* Work instructions:
List each line of the data that holds the word "filled".

* Exercise data:
-- ==== Sys2Proof/Machine/Reset.lean ====
section
/-! DEFINITION. Reset of the device and the steps of boot (17_power_clocks_reset R392-R396, R410; 13_firmware_mladnel R307; 01 R28, R35;
12_worlds_identity R288, R291, R301, R302). -/

namespace Sys2Proof.Machine

/-! ### Reset (R392, R393) -/

/-- Everything to its reset value but the always-on fields; the device is held in reset. The level in force becomes PRIOR_1M, and a
level whose wipe is still owed stays owed (R291). The contents of LPDDR5X stay where `keepDram` holds (log entry 5). -/
def State.holdReset (s : State) (causes prior : Nat) (keepDram : Bool) : State :=
  let inDram := fun (a : Nat) => dramBase ≤ a && a < pairBase
  let t := State.cleared { s.pins with aliveOut := false, pwrEn0 := false, pwrEn1 := false } s.fuses []
  let t1 := (t.wr AON_RESET_CAUSE.CAUSE causes).wr WMARK_DRAM_CTRL.PRIOR_1M prior
  { t1 with
    pending := s.pending, bus := s.bus, fresh := s.fresh, found := s.found
    mem := if keepDram then s.mem.filter (fun (p : Host.Cell) => inDram p.1) else []
    ecc := if keepDram then ⟨s.ecc.ce.filter inDram, s.ecc.ue.filter inDram, [], [], []⟩ else ⟨[], [], [], [], []⟩ }

/-- PRIOR_1M after a reset that begins now. -/
def State.priorNext (s : State) : Nat :=
  if s.boot.dramTrained then s.rd WMARK_DRAM.LEVEL_1M
  else max (s.rd WMARK_DRAM.LEVEL_1M) (s.rd WMARK_DRAM_CTRL.PRIOR_1M)

/-- A reset of the device with a cause: 0 POR, 1 PIN, 2 BROWNOUT, 3 THERMAL, 4 LIFECYCLE, 5 SOFT, 6 DEBUG (R393). POR clears the other
causes and PRIOR_1M. -/
def State.deviceReset (s : State) (cause : Nat) : State :=
  if cause = 0 then s.holdReset 1 0 false
  else s.holdReset (setBit (s.rd AON_RESET_CAUSE.CAUSE) cause) s.priorNext true

/-- POWER_ON_RESET (R392). -/
def execPowerOnReset (s : State) : Host.Outcome State Fault Refusal := .next (s.deviceReset 0)

/-- A reset that may meet one in progress: a shutdown still lasts its 5 s (R384). -/
def State.resetAgain (s : State) (cause : Nat) : State :=
  let t := s.deviceReset cause
  { t with boot := { t.boot with thermOff := s.boot.thermOff } }

/-- RESET_PIN (R392): pulses shorter than 1 us are ignored. -/
def execResetPin (lowNs : Nat) (s : State) : Host.Outcome State Fault Refusal := .next (if lowNs < 1000 then s else s.resetAgain 1)

/-- A write to AON_RESET_REQ (R393). -/
def State.resetReqWrite (s : State) (v : Nat) : State := if bits v 7 0 = 0xA5 then s.deviceReset 5 else s

/-- AON_RESET_REQ (R392). -/
def execAonResetReq (who : Initiator) (data : Word) (s : State) : Host.Outcome State Fault Refusal :=
  .next (s.live (s.regWr who .aon_reset_req 0 0 (fun t => t.resetReqWrite data.toNat)))

/-- DEBUG_RESET (R392): while DBG_NS_INV is 1. -/
def execDebugReset (s : State) : Host.Outcome State Fault Refusal :=
  .next (s.live (if s.on SEC_STATE.DBG_NS_INV then s.deviceReset 6 else s))

/-- The fuses after a lifecycle transition (R302): the owner revoke fuses go with FIELD_RETURN, the secret-destroy fuses with
DECOMMISSIONED. -/
def Fuses.moved (f : Fuses) (target : Nat) : Fuses :=
  { f with lifecycle := target, transition := none
           secrets := if target = 4 then [] else f.secrets
           ownersRevoked := if target = 3 then 15 else f.ownersRevoked
           secretsDestroyed := f.secretsDestroyed || target = 4 }

/-- The debug enables that a lifecycle state sets without a certificate (R301), as DBG_S_INV, DBG_S_NONINV, DBG_NS_INV,
DBG_NS_NONINV from bit 3 down. -/
def debugDefault (life : Nat) : Nat := if life = 0 ∨ life = 3 then 15 else if life = 1 then 3 else 0

/-- Set the debug enables named by a mask: bit 0 DBG_NS_NONINV, 1 DBG_NS_INV, 2 DBG_S_NONINV, 3 DBG_S_INV. -/
def State.raiseDebug (s : State) (m : Nat) : State :=
  let set := fun (t : State) (b : Bool) (f : FRef) => if b then t.wr f 1 else t
  set (set (set (set s (bit m 0) SEC_STATE.DBG_NS_NONINV) (bit m 1) SEC_STATE.DBG_NS_INV) (bit m 2) SEC_STATE.DBG_S_NONINV)
    (bit m 3) SEC_STATE.DBG_S_INV

/-- The governor loads its limits from the fuses (R309, R386, R395). -/
def State.loadLimits (s : State) : State :=
  let f := s.fuses
  let s1 := ((s.wr (PMC_LIMIT_CD.IMAX_A 0) f.imaxA0).wr (PMC_LIMIT_CD.OPP_MAX 0) f.oppMax0)
  let s2 := ((s1.wr (PMC_LIMIT_CD.IMAX_A 1) f.imaxA1).wr (PMC_LIMIT_CD.OPP_MAX 1) f.oppMax1)
  (((s2.wr PMC_LIMIT_PKG.TJ_CLAMP_C f.tjClamp).wr PMC_LIMIT_PKG.EXC_MS f.excMs).wr PMC_LIMIT_PKG.P_EXC_W f.pExcW).wr
    PMC_LIMIT_PKG.P_SUST_W f.pSustW

/-- RESET_RELEASE (R35, R309, R392, R395): the straps are sampled, the limits are loaded from the fuses, Vehicle Time and the boot ROM start; a
lifecycle transition cut short is completed before any other code runs (R302). -/
def execResetRelease (s : State) : Host.Outcome State Fault Refusal :=
  .next (
    if s.boot.inReset && s.boot.thermOff = 0 then
      let fuses := match s.fuses.transition with | some t => s.fuses.moved t | none => s.fuses
      let s1 := { s with
        fuses := fuses
        clock := ⟨0, 0, true, 0⟩
        boot := { s.boot with inReset := false, strapEn := s.pins.pairEn, strapRole := s.pins.pairRole } }
      (s1.loadLimits.wr SEC_STATE.LIFECYCLE fuses.lifecycle).raiseDebug (debugDefault fuses.lifecycle)
    else s)

/-- THERMAL_POWER_OFF (R384): the device is held in reset; PRIOR_1M is kept. LPDDR5X loses its power. -/
def execThermalPowerOff (s : State) : Host.Outcome State Fault Refusal :=
  .next (s.live (
    if s.pwr.shutdown then
      let t := s.holdReset (s.rd AON_RESET_CAUSE.CAUSE) s.priorNext false
      { t with boot := { t.boot with thermOff := 1 } }
    else s))

/-- THERMAL_RESTART (R384): 5 s have passed, and the device starts with cause THERMAL. -/
def execThermalRestart (s : State) : Host.Outcome State Fault Refusal :=
  .next (
    if s.boot.inReset && s.boot.thermOff = 1 then
      let t := s.wr AON_RESET_CAUSE.CAUSE (setBit (s.rd AON_RESET_CAUSE.CAUSE) 3)
      { t with boot := { t.boot with thermOff := 0 } }
    else s)

/-- SAFE0_N and SAFE1_N (R270, R413): driven low until the self-check passes, and low while asserted. -/
def State.safe0N (s : State) : Bool := s.boot.fcuPassed && !s.boot.inReset && !s.safe0
def State.safe1N (s : State) : Bool := s.boot.fcuPassed && !s.boot.inReset && !s.on FCU_SUMMARY.SAFE1

/-! ### Firmware images (R307, R395) -/

/-- R299: the boot ROM of a die (0 the Hub die) derives its identifier from the measurement of the die's first mutable firmware, and makes its
secret unreadable. -/
def State.deriveCdi (s : State) (die : Nat) (measure : BitVec 384) : State :=
  if s.boot.secretShut.contains die then s
  else { s with boot := { s.boot with
    secretShut := s.boot.secretShut ++ [die], cdi := Table.put s.boot.cdi die (compoundId (s.fuses.secrets.getD die 0) measure) } }

/-- BOOT_SEC_FW_LOAD (R299, R307, R395, R396): a DECOMMISSIONED device's boot ROM stops after reporting the state (R301). An image that fails a
check raises FW_AUTH_FAIL, and the Security Core is held until the reset of the device. -/
def execBootSecFwLoad (image : SecFwImage) (digest : BitVec 384) (bootFlags : Word) (s : State) :
    Host.Outcome State Fault Refusal :=
  .next (s.live (
    if s.rd SEC_STATE.SC_STATE ≠ 0 || s.boot.scFailed || s.fuses.lifecycle = 4 then s
    else if image.sigOk && s.fuses.minVersion.getD 0 0 ≤ image.version.toNat then
      let s1 := (((s.wr SEC_STATE.SC_STATE 1).wr SEC_STATE.SEALED 0).deriveCdi 0 digest).draw
      { s1.2 with boot := { s1.2.boot with
          firstSecDigest := some digest, bootFlags := bootFlags.toNat, measure := s1.2.boot.measure.set 0 digest, aliasCert := s1.1 } }
    else { s with boot := { s.boot with scFailed := true } }.raise srcFwAuthFail))

/-- Place of an image in the measurements of R304, and in the minimum versions. -/
def fwPlace : FwImage → Nat
  | .pmc => 1
  | .registrar => 2
  | .ccc => 3
  | .proctor => 4

/-- The image has been loaded, or its processor is held until the device is reset. -/
def State.fwSettled (s : State) (i : FwImage) : Bool :=
  match i with
  | .pmc => s.rd MLMB_FW_STATE.PMC ≠ 0 || s.boot.pmcHeld
  | .registrar => s.rd MLMB_FW_STATE.REGISTRAR ≠ 0 || s.boot.regHeld
  | .ccc => s.boot.cccVerified || s.boot.cccHeld
  | .proctor => s.rd MLMB_FW_STATE.PROCTOR ≠ 0 || s.boot.procHeld

/-- The CCCs of die `d` run the verified image, which the die's boot ROM has measured (R299, R395). -/
def State.startCccs (s : State) (d : Nat) : State :=
  (List.range 8).foldl (fun (u : State) i => u.setCcc (8 * d + i) 1) (s.deriveCdi (d + 1) (s.boot.measure.getD 3 0))

/-- The image is loaded, and its processors run. -/
def State.fwStart (s : State) (i : FwImage) : State :=
  match i with
  | .pmc => s.wr MLMB_FW_STATE.PMC 1
  | .registrar => s.wr MLMB_FW_STATE.REGISTRAR 1
  | .proctor => s.wr MLMB_FW_STATE.PROCTOR 1
  | .ccc =>
    let s1 := { s with boot := { s.boot with cccVerified := true } }
    s1.each ([0, 1].filter (fun d => (s1.die d).powered)) State.startCccs

/-- The processor is held in reset until the reset of the device. -/
def State.fwHold (s : State) (i : FwImage) : State :=
  let b := s.boot
  { s with boot := match i with
      | .pmc => { b with pmcHeld := true }
      | .registrar => { b with regHeld := true }
      | .ccc => { b with cccHeld := true }
      | .proctor => { b with procHeld := true } }

/-- FW_IMAGE_VERIFY (R307). -/
def execFwImageVerify (image : FwImage) (sigOk : Bool) (version : BitVec 16) (digest : BitVec 384) (s : State) :
    Host.Outcome State Fault Refusal :=
  .next (s.live (
    if !s.scRunning || s.fwSettled image then s
    else if sigOk && s.fuses.minVersion.getD (fwPlace image) 0 ≤ version.toNat then
      let s1 := { s with boot := { s.boot with measure := s.boot.measure.set (fwPlace image) digest } }
      (s1.fwStart image).noteService
    else (s.fwHold image).raise srcFwAuthFail))

/-- LPDDR5X_TRAINING_END (R291, R395, R396): the wipe below PRIOR_1M runs before any access is served; a tamper event, a certificate or a
lifecycle change that met untrained LPDDR5X has the secure partition wiped then (R303), with the readback of R290; it is merged into a wipe that was asked for before training and still waits. -/
def execLpddr5xTrainingEnd (training : DramTraining) (s : State) : Host.Outcome State Fault Refusal :=
  .next (s.live (
    if s.boot.dramTrained then s
    else if training.ok then
      let s1 := s.wipeRange dramBase (dramBase + s.rd WMARK_DRAM_CTRL.PRIOR_1M * 0x100000)
      let s2 := if !s1.sec.tamperDram then s1
        else if s1.sec.dramWipe.isSome then s1.wipeDram 0 s1.dramLevel true
        else (s1.wipeDram 0 s1.dramLevel true).dramWiped training.nonZero
      let s3 := { s2 with
        boot := { s2.boot with dramTrained := true, dramServing := true }
        sec := { s2.sec with tamperDram := false } }
      (s3.deassertSrc srcDramTrainFail).noteService
    else s.assertSrc srcDramTrainFail))

/-! ### Compute dies (R28, R96, R300, R410) -/

/-- CLC_SEAT_SHARE.SLICE and SLICE_VALID of global Seat `g` (R327, R329). A Seat that goes to another slice shows it nothing of the first: its vector
registers are cleared (R305, log entry 84). -/
def State.ownSeat (s0 : State) (g : Nat) (owner : Option Nat) : State :=
  let s := if s0.seatSlice g = owner then s0 else s0.setSeat g { s0.seat g with vregs := [] }
  match owner with
  | some i => (s.wr (CLC_SEAT_SHARE.SLICE (g / 64) (g % 64)) i).wr (CLC_SEAT_SHARE.SLICE_VALID (g / 64) (g % 64)) 1
  | none => (s.wr (CLC_SEAT_SHARE.SLICE (g / 64) (g % 64)) 0).wr (CLC_SEAT_SHARE.SLICE_VALID (g / 64) (g % 64)) 0

/-- The Seats of a slice by its SEAT_MASKs. -/
def Slice.seats (x : Slice) : List Nat :=
  (indexed 0 x.seatMask).flatMap (fun p => (List.range 64).filterMap (fun k => if bit p.2 k then some (64 * p.1 + k) else none))

/-- The Seats of die `d` belong to their slices again: a slice owns its Seats for as long as it is configured. -/
def State.ownSeatsOf (s : State) (d : Nat) : State :=
  s.each s.slices (fun u p => u.each (p.2.seats.filter (fun g => dieOf (clusterOf g) = d)) (fun v g => v.ownSeat g (some p.1)))

/-- A die that comes up joins: its links train, its CCCs run the verified image, it starts at OP0, and a hold that waited for it is
in force (R293, R344, R394). -/
def State.dieJoins (s : State) (d : Nat) : State :=
  let x := s.die d
  let s1 := s.setDie d { Die.zero with powered := true, govCeil := x.govCeil, enAt := x.enAt, offAt := x.offAt }
  let up := setBit s1.pwr.linksUp (d + 1)
  let s1 := (s1.ownSeatsOf d).each ((List.range 8).map (8 * d + ·)) State.noteSpares
  let s2 := s1.setLinks (if (s1.die (1 - d)).powered then setBit up 0 else up)
  let s3 := s2.deassertSrc (srcDieLinkDownH d)
  let s4 := if bit s3.pwr.linksUp 0 then s3.deassertSrc srcDieLinkDownC else s3
  let s5 := if s4.boot.cccVerified then s4.startCccs d else s4
  let s6 := if bit s5.pwr.holdPending d then
      let t := s5.setReg64 PMC_SEC_HOLD (setBit (s5.reg64 PMC_SEC_HOLD) d)
      { t with pwr := { t.pwr with holdPending := clearBit t.pwr.holdPending d } }
    else s5
  s6.noteService

/-- The PMC drives PWR_EN_CDn high: once the FCU self-check has passed (R413), for a die that is neither held nor gated off, and 10 ms after it was last driven
low (R410). -/
def State.mayDrive (s : State) (d : Nat) : Bool :=
  s.pmcRunning && s.boot.fcuPassed && !(s.die d).held && !bit s.pwr.gatedPower d
    && (match (s.die d).offAt with | none => true | some t => s.passed t 10000000)

/-- PWR_EN_CDn driven high where nothing keeps the PMC from it (log entry 91). -/
def State.drivePower (s : State) (d : Nat) : State := if !s.pwrEn d && s.mayDrive d then s.setPwrEn d true else s

/-- DIE_POWER_UP (R300, R410): with PWR_EN_CDn high the rails come up; a die that fails authentication is refused and held unpowered (R28). -/
def execDiePowerUp (die : Fin 2) (authOk : Bool) (s : State) : Host.Outcome State Fault Refusal :=
  let d := die.val
  .next (s.live (
    let s1 := s.drivePower d
    if !s1.pwrEn d || !s.scRunning || (s.die d).powered || (s.die d).held then s
    else if authOk then s1.dieJoins d
    else ((s1.setDie d { s1.die d with held := true }).setPwrEn d false).assertSrc (srcCdAuthFail d)))

/-- DIE_POWER_TIMEOUT (R410): 5 ms after PWR_EN_CDn was driven high the die's rails are not up. -/
def execDiePowerTimeout (die : Fin 2) (s : State) : Host.Outcome State Fault Refusal :=
  let d := die.val
  .next (s.live (
    if !s.pmcRunning || !s.pwrEn d || (s.die d).powered || !s.passed (s.die d).enAt 5000000 then s
    else ((s.setDie d { s.die d with held := true }).setPwrEn d false).assertSrc (srcDieLinkDownH d)))

/-- ZERO_FILL_END (R96, R113): the memories of the die hold zero, and every cluster starts its start-up test; bit 0 of BOOT_FLAGS selects
the destructive mode (R394). -/
def execZeroFillEnd (die : Fin 2) (s : State) : Host.Outcome State Fault Refusal :=
  let d := die.val
  .next (s.live (
    if !(s.die d).powered || (s.die d).filled then s
    else
      let s1 := s.setDie d { s.die d with filled := true }
      (List.range 8).foldl (fun (u : State) i =>
        u.beginMarch (8 * d + i) [0, 1, 2, 3, 4, 5, 6, 7, 8] 0 31 (bit s.boot.bootFlags 0) true) s1))

/-- APC_RESET_RELEASE (R288). -/
def execApcResetRelease (s : State) : Host.Outcome State Fault Refusal :=
  .next (s.live (
    if s.on APC_LLC_PART.LOCK then
      let s1 := { s with boot := { s.boot with apcOut := true } }
      s1.noteService
    else s))

end Sys2Proof.Machine
end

* Exercise response:
    if !(s.die d).powered || (s.die d).filled then s
      let s1 := s.setDie d { s.die d with filled := true }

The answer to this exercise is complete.